Locked. A promising sign, right?
Like an idiot I wiggled the knob, yanked on it, banged and cursed. The next step, naturally was to kick it. Three successively harder kicks produced no results.
“Dangit!” slapping the door now, since kicking stuff tends to cause injuries. “Open up!”
“Move.”
“Holy jeez,” I jerked around. Nimrod was standing directly behind me, a fat lip and a black eye (his real eye, the augmetic peeper was untouched) giving him an even zanier look than before. “What happened? Who was that attacked you?”
“Move,” he growled again.
I moved. Nimrod stepped up to the door, inhaled, and then slammed it. The door blew in and hung limp on one surviving hinge.
“Wow,” I said, looking in at the steps descending to the basement.

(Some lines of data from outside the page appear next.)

/-! ## The dispatch ring -/

/-- The registers an instruction reads at issue for a queued unit (R192, R355). -/
def State.sample (s : State) (ops : List Word) : Sampled :=
  let t := s.src
  { kfmtA := t.kfmtA, kfmtB := t.kfmtB, kfmtC := t.kfmtC, ksclA := t.ksclA, ksclB := t.ksclB, kround := t.kround,
    kseq := t.kseq, kstep := t.kstep, kstage := t.kstage, ktol := t.ktol, kenv := t.kenv, ops := ops }
/-- Vector unit sequence number of an access (R162), or that of its Rind instruction (R350); 0 for the others. -/
def Access.seq (a : Access) : Nat :=
  match a with
  | .ldv _ _ _ _ q _ _ => q
  | .stv _ _ _ q _ _ _ => q
  | .eld _ _ q _ => q
  | .est _ _ q => q
  | _ => 0
/-- An access of a thread that its instruction's dispatch number names is held, or not performed yet. -/
def Thread.accessing (t : Thread) (q : Nat) : Bool :=
  (match t.held with
   | some a => a.seq == q
   | none => false) || t.deferred.any (fun d => d.acc.seq == q)
/-- A dispatched instruction is still queued or running, or its access is held or not performed, and may yet fault. -/
def Core.inFlight (x : Core) (q : Nat) : Bool :=
  x.mq.any (fun m => m.seq == q) || x.rq.any (fun r => r.seq == q) || x.vxq.any (fun v => v.seq == q) ||
  x.threads.any (fun t => t.2.accessing q) ||
  (match x.mrun with
   | some m => m.seq == q
   | none => false)
/-- The ring with a new entry: the 64 most recent, and entries that have faulted or may still fault (R337, R355). -/
def Core.ringPush (x : Core) (e : RingEntry) : List RingEntry :=
  let l := x.ring ++ [e]
  let old := l.take (l.length - 64)
  old.filter (fun r => r.faulted || x.inFlight r.seq) ++ l.drop (l.length - 64)
/-- Take the next dispatch sequence number and ring entry for an instruction (R162); a replay keeps its number (R355). -/
def State.dispatch (s : State) (i : Instr) : State × Nat :=
  match s.cur.replay with
  | some q => (s, q)
  | none =>
    let q := (s.here.dispSeq + 1) % 2 ^ 32
    let t := s.src
    let e : RingEntry := { seq := q, ins := i, pc := s.recPc, slot := s.cur.slot, uid := s.me.uid, g := t.g, p := t.p,
                           kvwin := t.kvwin, s := s.sample [], cont := s.me.cont, rep := s.cur.rep,
                           lathe := if s.cur.lathe.isSome then s.here.lathe else none }
    (s.modHere (fun x => { x with dispSeq := q, ring := x.ringPush e }), q)
/-- Report a late fault of a dispatched instruction (R348): its thread stops before its next group, and a Lathe that issued it
stops (R155). -/
def State.late (s : State) (core slot uid seq : Nat) (cls opnd addr elem prog unit : Nat)
    (launch : Option (Nat × Nat)) : State :=
  let x := s.core core
  let e := x.ring.find? (fun r => r.seq == seq)
  let r : FaultRec := {
    core := core, slot := slot, lnch := launchWord launch
    cls := cls, opnd := opnd, addr := addr, elem := elem, prog := prog, unit := unit, seq := seq
    stage := (match e with
      | some e => e.s.kstage.toNat % 16
      | none => 0)
    pc := (match e with
      | some e => e.pc
      | none => 0)
    rep := (match e with
      | some e => e.rep
      | none => 0) }
  let s := s.setCore core { x with
    ring := x.ring.map (fun r => if r.seq == seq then { r with faulted := true } else r)
    -- a repetition that faults stops the Lathe (R155)
    lathe := match e, x.lathe with
      | some { lathe := some k, .. }, some l => if k.pc == l.pc && k.uid == l.uid then some { l with r := l.count } else some l
      | _, l => l }
  let (s, rid) := s.postFault (svcIndex core) r uid launch (.late seq)
  s.mailbox core slot uid rid

/-! ## Rights -/

/-- The thread's role is service (R126, R323). -/
def State.service (s : State) : Bool := s.src.krole.toNat % 4 == 3
/-- A core that some entry of the service map names (R335). -/
def State.svcCore (s : State) (c : Nat) : Bool :=
  s.svcmap.any (fun e => e.2.toNat / 2 ^ 15 == 1 && e.2.toNat % 4096 == c)
/-- The task capability (R34). -/
def State.taskCap (s : State) (c : Nat) : Bool :=
  isOpt c || s.svcCore c || s.dir.any (fun e => e.2.e.v && e.2.e.owner == c)

/-! ## Control transfers and retirement -/

/-- Messages of a context in its core's outbox (R286). -/
def Core.outUsed (x : Core) (uid : Nat) : Nat := (x.outbox.filter (fun o => o.msg.suid == uid)).length
/-- The A-slot partner of a thread's control transfer has written: it is in no unit's queue and its envelope is renamed (R101). -/
def Core.partnerDone (x : Core) (th : Thread) : Bool :=
  match th.part with
  | none => true
  | some q => !x.rq.any (fun r => r.seq == q) && !x.envPend.any (fun e => e.seq == q) && !x.vxq.any (fun v => v.seq == q)
/-- The accesses of a thread have been performed, but for loads that wait for a version. -/
def State.accessesDone (s : State) (th : Thread) : Bool :=
  th.held.isNone && th.deferred.isEmpty && !s.stalls.any (fun y => y.2.1 == th.uid)
/-- The Lathe of a slot's thread has completed. -/
def State.latheIdle (s : State) (c t : Nat) : Bool :=
  match (s.core c).lathe with
  | some l => l.uid != (s.thr c t).uid
  | none => true
/-- `halt` may retire the thread of a slot: its Lathe has completed, its outbox is empty, its partner's writes have landed (R101,
R150), and the memory effects of its outstanding instructions have happened (R150, R278). -/
def State.mayHalt (s : State) (c t : Nat) : Bool :=
  let th := s.thr c t
  s.latheIdle c t && (s.core c).outUsed th.uid == 0 && (s.core c).partnerDone th && s.accessesDone th
/-- A slot's thread, and its gang with it, may retire now. -/
def State.canRetire (s : State) (c t : Nat) : Bool := (s.members c t).all (fun m => s.mayHalt m.1 m.2)
/-- A slot's thread retires, with its gang (R146). -/
def State.retired (s : State) (c t : Nat) : State :=
  (s.members c t).foldl (fun u m => (u.endThread m.1 m.2).replicaGone (s.thr m.1 m.2).replica) s
/-- Retire the executing thread as `halt` does (R150): a gang retires whole (R146), a Drupe frees its slots (R297). A thread that may
not retire yet does so once it may (R101). A follower leaves it to its leader. -/
def State.retire (s : State) : State :=
  if s.cur.follows then s
  else if s.canRetire s.cur.core s.cur.slot then s.retired s.cur.core s.cur.slot
  else s.modMe (fun t => { t with after := .retire })
/-- Transfer control to an address (R32, R92): 0 retires the thread, a misaligned target does not take place and raises BADPC.
`opnd` is the operand that gave it. -/
def State.jump (s : State) (opnd : Nat) (a : Word) : State :=
  if s.cur.follows then s
  else if a = 0 then s.retire
  else if a.toNat % 8 ≠ 0 then s.fault cBADPC opnd a.toNat 0
  else s.modMe (fun t => { t with pc := a })
/-- A transfer after other effects of its instruction, `t` being the state with them: when the group does not execute, none of
them stands (R101). -/
def State.thenGo (s t : State) (go : State → State) : State := if (go t).cur.stop then go s else go t
/-- Go to a group by displacement (R97); in a Drupe, to a group index (R297). -/
def State.branch (s : State) (disp : Int) : State :=
  match s.me.drupe with
  | none => s.jump 6 (s.cur.addr + BitVec.ofInt 64 (disp * 8))
  | some d =>
    let i : Int := (s.cur.addr.toNat / 8 : Nat) + disp
    if s.cur.follows then s
    else if i < 0 || (d.code.length / 2 : Nat) ≤ i then s.faultSelf cBADPC
    else s.modMe (fun t => { t with pc := BitVec.ofInt 64 (i * 8) })

/-! ## Accesses under way -/

/-- The thread's later accesses are held: one of its accesses is held, or it waits for a version (R232, R234, R247). -/
def Thread.accessBusy (t : Thread) : Bool :=
  t.held.isSome || t.outs.any (fun o => match o.wait with
    | .ldx _ _ _ _ => true
    | _ => false)
/-- Some access of the thread is still to be performed: what releases its earlier accesses, or is no plain access, waits (R230, R273). -/
def Thread.unsettled (t : Thread) : Bool := t.accessBusy || !t.deferred.isEmpty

Found the switch easy-on-my-squeezy this time. Looked back at Nimrod. “So, who was that you were tussling with? Cause he seemed ready to kick your—”
“Malthus,” Nimrod snarled. “His name is Malthus. He’s been hunting me for sixteen years.” He spoke slowly, clearly enunciating every word so that I had no problem hearing the hatred poured onto each one. “That demon has served his master long enough. I have a spot picked out for him in my trophy room.”
Did he mean a real demon, or was that Nimrod-slang for jerk? “So ah, why has he been hunting you?”
Nimrod pointed towards the stairs, past the door he’d just lambasted.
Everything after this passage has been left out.